— TASK OBJECTIVE —
Copy out all the data, word for word.

(INPUT)

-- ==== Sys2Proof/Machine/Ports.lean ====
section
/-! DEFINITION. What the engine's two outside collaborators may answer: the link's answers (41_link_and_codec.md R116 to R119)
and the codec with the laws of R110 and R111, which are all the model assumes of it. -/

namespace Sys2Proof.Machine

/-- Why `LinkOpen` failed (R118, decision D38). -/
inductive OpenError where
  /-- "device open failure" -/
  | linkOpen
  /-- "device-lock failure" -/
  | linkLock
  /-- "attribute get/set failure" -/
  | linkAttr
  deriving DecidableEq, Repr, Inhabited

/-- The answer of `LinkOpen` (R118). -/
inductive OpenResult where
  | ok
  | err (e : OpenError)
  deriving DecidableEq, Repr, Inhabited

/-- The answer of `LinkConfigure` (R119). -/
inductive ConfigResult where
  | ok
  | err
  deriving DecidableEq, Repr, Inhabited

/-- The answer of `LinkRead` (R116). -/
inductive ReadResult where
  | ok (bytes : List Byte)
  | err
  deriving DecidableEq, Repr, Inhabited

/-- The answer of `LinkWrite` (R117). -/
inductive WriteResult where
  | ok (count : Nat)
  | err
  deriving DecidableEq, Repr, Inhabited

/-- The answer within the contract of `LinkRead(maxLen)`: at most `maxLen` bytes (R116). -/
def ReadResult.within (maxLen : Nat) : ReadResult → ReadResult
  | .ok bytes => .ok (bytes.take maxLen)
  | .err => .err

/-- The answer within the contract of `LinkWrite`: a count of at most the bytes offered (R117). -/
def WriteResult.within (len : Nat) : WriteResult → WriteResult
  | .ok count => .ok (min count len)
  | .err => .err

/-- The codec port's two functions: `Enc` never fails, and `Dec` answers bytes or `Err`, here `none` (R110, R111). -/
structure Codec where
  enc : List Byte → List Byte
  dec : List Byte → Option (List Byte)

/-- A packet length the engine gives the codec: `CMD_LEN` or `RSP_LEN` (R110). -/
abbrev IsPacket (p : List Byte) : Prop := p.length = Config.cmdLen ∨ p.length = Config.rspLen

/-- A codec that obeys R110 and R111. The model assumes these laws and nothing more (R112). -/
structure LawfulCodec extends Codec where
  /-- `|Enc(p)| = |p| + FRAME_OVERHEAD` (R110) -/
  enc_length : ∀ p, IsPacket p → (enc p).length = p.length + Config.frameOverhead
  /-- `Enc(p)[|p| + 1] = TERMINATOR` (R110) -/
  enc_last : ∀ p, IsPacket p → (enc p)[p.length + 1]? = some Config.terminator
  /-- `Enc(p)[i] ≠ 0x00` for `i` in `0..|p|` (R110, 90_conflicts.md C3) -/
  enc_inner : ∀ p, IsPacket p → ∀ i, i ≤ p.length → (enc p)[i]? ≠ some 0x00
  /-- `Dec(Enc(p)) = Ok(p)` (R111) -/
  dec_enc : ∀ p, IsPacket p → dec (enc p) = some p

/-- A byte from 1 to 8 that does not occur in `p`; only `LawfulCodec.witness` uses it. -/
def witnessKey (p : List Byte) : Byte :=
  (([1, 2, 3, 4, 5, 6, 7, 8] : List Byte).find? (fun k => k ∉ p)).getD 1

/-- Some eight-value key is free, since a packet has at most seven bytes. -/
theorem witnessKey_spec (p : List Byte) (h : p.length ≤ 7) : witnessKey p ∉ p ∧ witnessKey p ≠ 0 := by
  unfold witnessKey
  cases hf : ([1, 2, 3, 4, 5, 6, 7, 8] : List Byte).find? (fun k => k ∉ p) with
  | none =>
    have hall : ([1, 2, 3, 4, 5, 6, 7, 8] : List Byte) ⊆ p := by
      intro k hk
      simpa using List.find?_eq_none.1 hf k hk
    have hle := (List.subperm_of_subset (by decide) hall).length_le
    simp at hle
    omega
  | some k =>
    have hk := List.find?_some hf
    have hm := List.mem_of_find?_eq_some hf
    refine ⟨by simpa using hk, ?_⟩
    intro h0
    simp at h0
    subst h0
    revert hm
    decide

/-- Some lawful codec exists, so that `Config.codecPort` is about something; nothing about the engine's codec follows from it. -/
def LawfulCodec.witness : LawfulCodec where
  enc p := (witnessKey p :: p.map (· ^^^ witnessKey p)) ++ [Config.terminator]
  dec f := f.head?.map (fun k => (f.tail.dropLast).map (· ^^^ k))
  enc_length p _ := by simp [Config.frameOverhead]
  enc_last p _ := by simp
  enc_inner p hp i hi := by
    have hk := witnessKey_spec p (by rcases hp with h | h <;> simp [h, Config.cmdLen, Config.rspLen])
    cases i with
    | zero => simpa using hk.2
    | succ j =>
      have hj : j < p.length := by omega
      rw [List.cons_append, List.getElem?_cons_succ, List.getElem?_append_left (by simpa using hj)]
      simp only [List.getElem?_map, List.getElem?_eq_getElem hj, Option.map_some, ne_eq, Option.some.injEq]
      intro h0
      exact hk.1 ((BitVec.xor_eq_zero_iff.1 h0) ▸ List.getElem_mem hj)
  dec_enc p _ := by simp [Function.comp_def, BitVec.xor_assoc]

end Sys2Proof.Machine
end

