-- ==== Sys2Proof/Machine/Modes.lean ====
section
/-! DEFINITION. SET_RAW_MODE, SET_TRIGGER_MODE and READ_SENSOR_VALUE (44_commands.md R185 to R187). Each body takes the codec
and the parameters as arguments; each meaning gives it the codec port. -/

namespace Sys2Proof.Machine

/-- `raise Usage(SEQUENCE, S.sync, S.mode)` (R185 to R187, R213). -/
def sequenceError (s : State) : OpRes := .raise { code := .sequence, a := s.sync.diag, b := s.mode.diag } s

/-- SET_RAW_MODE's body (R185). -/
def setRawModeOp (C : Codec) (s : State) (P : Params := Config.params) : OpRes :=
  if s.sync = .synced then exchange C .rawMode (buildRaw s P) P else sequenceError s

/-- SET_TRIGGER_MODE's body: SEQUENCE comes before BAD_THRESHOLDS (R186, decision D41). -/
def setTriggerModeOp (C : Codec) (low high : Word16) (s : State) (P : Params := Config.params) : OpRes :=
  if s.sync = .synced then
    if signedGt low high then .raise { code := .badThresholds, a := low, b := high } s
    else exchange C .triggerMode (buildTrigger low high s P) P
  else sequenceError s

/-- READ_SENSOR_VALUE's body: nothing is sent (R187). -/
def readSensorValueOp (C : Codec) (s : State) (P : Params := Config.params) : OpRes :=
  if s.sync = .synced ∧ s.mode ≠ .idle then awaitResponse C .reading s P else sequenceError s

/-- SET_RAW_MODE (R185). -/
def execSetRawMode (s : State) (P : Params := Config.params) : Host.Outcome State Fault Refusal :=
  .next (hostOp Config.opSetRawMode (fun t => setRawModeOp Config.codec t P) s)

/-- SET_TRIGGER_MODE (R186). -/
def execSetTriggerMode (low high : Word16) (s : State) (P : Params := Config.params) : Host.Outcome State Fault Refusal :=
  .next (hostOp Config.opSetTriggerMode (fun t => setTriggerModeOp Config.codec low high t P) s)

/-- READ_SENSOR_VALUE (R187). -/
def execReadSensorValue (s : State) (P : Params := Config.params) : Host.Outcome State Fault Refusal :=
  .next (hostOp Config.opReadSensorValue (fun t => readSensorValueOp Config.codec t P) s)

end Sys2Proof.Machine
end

(End INPUT)

— SOLVED EXERCISE —
-- ==== Sys2Proof/Machine/Ports.lean ====
section
/-! DEFINITION. What the engine's two outside collaborators may answer: the link's answers (41_link_and_codec.md R116 to R119)
and the codec with the laws of R110 and R111, which are all the model assumes of it. -/

namespace Sys2Proof.Machine

/-- Why `LinkOpen` failed (R118, decision D38). -/
inductive OpenError where
  /-- "device open failure" -/
  | linkOpen
  /-- "device-lock failure" -/
  | linkLock
  /-- "attribute get/set failure" -/
  | linkAttr
  deriving DecidableEq, Repr, Inhabited

/-- The answer of `LinkOpen` (R118). -/
inductive OpenResult where
  | ok
  | err (e : OpenError)
  deriving DecidableEq, Repr, Inhabited

/-- The answer of `LinkConfigure` (R119). -/
inductive ConfigResult where
  | ok
  | err
  deriving DecidableEq, Repr, Inhabited

/-- The answer of `LinkRead` (R116). -/
inductive ReadResult where
  | ok (bytes : List Byte)
  | err
  deriving DecidableEq, Repr, Inhabited

/-- The answer of `LinkWrite` (R117). -/
inductive WriteResult where
  | ok (count : Nat)
  | err
  deriving DecidableEq, Repr, Inhabited

/-- The answer within the contract of `LinkRead(maxLen)`: at most `maxLen` bytes (R116). -/
def ReadResult.within (maxLen : Nat) : ReadResult → ReadResult
  | .ok bytes => .ok (bytes.take maxLen)
  | .err => .err

/-- The answer within the contract of `LinkWrite`: a count of at most the bytes offered (R117). -/
def WriteResult.within (len : Nat) : WriteResult → WriteResult
  | .ok count => .ok (min count len)
  | .err => .err

/-- The codec port's two functions: `Enc` never fails, and `Dec` answers bytes or `Err`, here `none` (R110, R111). -/
structure Codec where
  enc : List Byte → List Byte
  dec : List Byte → Option (List Byte)

/-- A packet length the engine gives the codec: `CMD_LEN` or `RSP_LEN` (R110). -/
abbrev IsPacket (p : List Byte) : Prop := p.length = Config.cmdLen ∨ p.length = Config.rspLen

/-- A codec that obeys R110 and R111. The model assumes these laws and nothing more (R112). -/
structure LawfulCodec extends Codec where
  /-- `|Enc(p)| = |p| + FRAME_OVERHEAD` (R110) -/
  enc_length : ∀ p, IsPacket p → (enc p).length = p.length + Config.frameOverhead
  /-- `Enc(p)[|p| + 1] = TERMINATOR` (R110) -/
  enc_last : ∀ p, IsPacket p → (enc p)[p.length + 1]? = some Config.terminator
  /-- `Enc(p)[i] ≠ 0x00` for `i` in `0..|p|` (R110, 90_conflicts.md C3) -/
  enc_inner : ∀ p, IsPacket p → ∀ i, i ≤ p.length → (enc p)[i]? ≠ some 0x00
  /-- `Dec(Enc(p)) = Ok(p)` (R111) -/
  dec_enc : ∀ p, IsPacket p → dec (enc p) = some p

/-- A byte from 1 to 8 that does not occur in `p`; only `LawfulCodec.witness` uses it. -/
def witnessKey (p : List Byte) : Byte :=
  (([1, 2, 3, 4, 5, 6, 7, 8] : List Byte).find? (fun k => k ∉ p)).getD 1

/-- Some eight-value key is free, since a packet has at most seven bytes. -/
theorem witnessKey_spec (p : List Byte) (h : p.length ≤ 7) : witnessKey p ∉ p ∧ witnessKey p ≠ 0 := by
  unfold witnessKey
  cases hf : ([1, 2, 3, 4, 5, 6, 7, 8] : List Byte).find? (fun k => k ∉ p) with
  | none =>
    have hall : ([1, 2, 3, 4, 5, 6, 7, 8] : List Byte) ⊆ p := by
      intro k hk
      simpa using List.find?_eq_none.1 hf k hk
    have hle := (List.subperm_of_subset (by decide) hall).length_le
    simp at hle
    omega
  | some k =>
    have hk := List.find?_some hf
    have hm := List.mem_of_find?_eq_some hf
    refine ⟨by simpa using hk, ?_⟩
    intro h0
    simp at h0
    subst h0
    revert hm
    decide

/-- Some lawful codec exists, so that `Config.codecPort` is about something; nothing about the engine's codec follows from it. -/
def LawfulCodec.witness : LawfulCodec where
  enc p := (witnessKey p :: p.map (· ^^^ witnessKey p)) ++ [Config.terminator]
  dec f := f.head?.map (fun k => (f.tail.dropLast).map (· ^^^ k))
  enc_length p _ := by simp [Config.frameOverhead]
  enc_last p _ := by simp
  enc_inner p hp i hi := by
    have hk := witnessKey_spec p (by rcases hp with h | h <;> simp [h, Config.cmdLen, Config.rspLen])
    cases i with
    | zero => simpa using hk.2
    | succ j =>
      have hj : j < p.length := by omega
      rw [List.cons_append, List.getElem?_cons_succ, List.getElem?_append_left (by simpa using hj)]
      simp only [List.getElem?_map, List.getElem?_eq_getElem hj, Option.map_some, ne_eq, Option.some.injEq]
      intro h0
      exact hk.1 ((BitVec.xor_eq_zero_iff.1 h0) ▸ List.getElem_mem hj)
  dec_enc p _ := by simp [Function.comp_def, BitVec.xor_assoc]

end Sys2Proof.Machine
end

-- ==== Sys2Proof/Machine/Modes.lean ====
section
/-! DEFINITION. SET_RAW_MODE, SET_TRIGGER_MODE and READ_SENSOR_VALUE (44_commands.md R185 to R187). Each body takes the codec
and the parameters as arguments; each meaning gives it the codec port. -/

namespace Sys2Proof.Machine

/-- `raise Usage(SEQUENCE, S.sync, S.mode)` (R185 to R187, R213). -/
def sequenceError (s : State) : OpRes := .raise { code := .sequence, a := s.sync.diag, b := s.mode.diag } s

/-- SET_RAW_MODE's body (R185). -/
def setRawModeOp (C : Codec) (s : State) (P : Params := Config.params) : OpRes :=
  if s.sync = .synced then exchange C .rawMode (buildRaw s P) P else sequenceError s

/-- SET_TRIGGER_MODE's body: SEQUENCE comes before BAD_THRESHOLDS (R186, decision D41). -/
def setTriggerModeOp (C : Codec) (low high : Word16) (s : State) (P : Params := Config.params) : OpRes :=
  if s.sync = .synced then
    if signedGt low high then .raise { code := .badThresholds, a := low, b := high } s
    else exchange C .triggerMode (buildTrigger low high s P) P
  else sequenceError s

/-- READ_SENSOR_VALUE's body: nothing is sent (R187). -/
def readSensorValueOp (C : Codec) (s : State) (P : Params := Config.params) : OpRes :=
  if s.sync = .synced ∧ s.mode ≠ .idle then awaitResponse C .reading s P else sequenceError s

/-- SET_RAW_MODE (R185). -/
def execSetRawMode (s : State) (P : Params := Config.params) : Host.Outcome State Fault Refusal :=
  .next (hostOp Config.opSetRawMode (fun t => setRawModeOp Config.codec t P) s)

/-- SET_TRIGGER_MODE (R186). -/
def execSetTriggerMode (low high : Word16) (s : State) (P : Params := Config.params) : Host.Outcome State Fault Refusal :=
  .next (hostOp Config.opSetTriggerMode (fun t => setTriggerModeOp Config.codec low high t P) s)

/-- READ_SENSOR_VALUE (R187). -/
def execReadSensorValue (s : State) (P : Params := Config.params) : Host.Outcome State Fault Refusal :=
  .next (hostOp Config.opReadSensorValue (fun t => readSensorValueOp Config.codec t P) s)

end Sys2Proof.Machine
end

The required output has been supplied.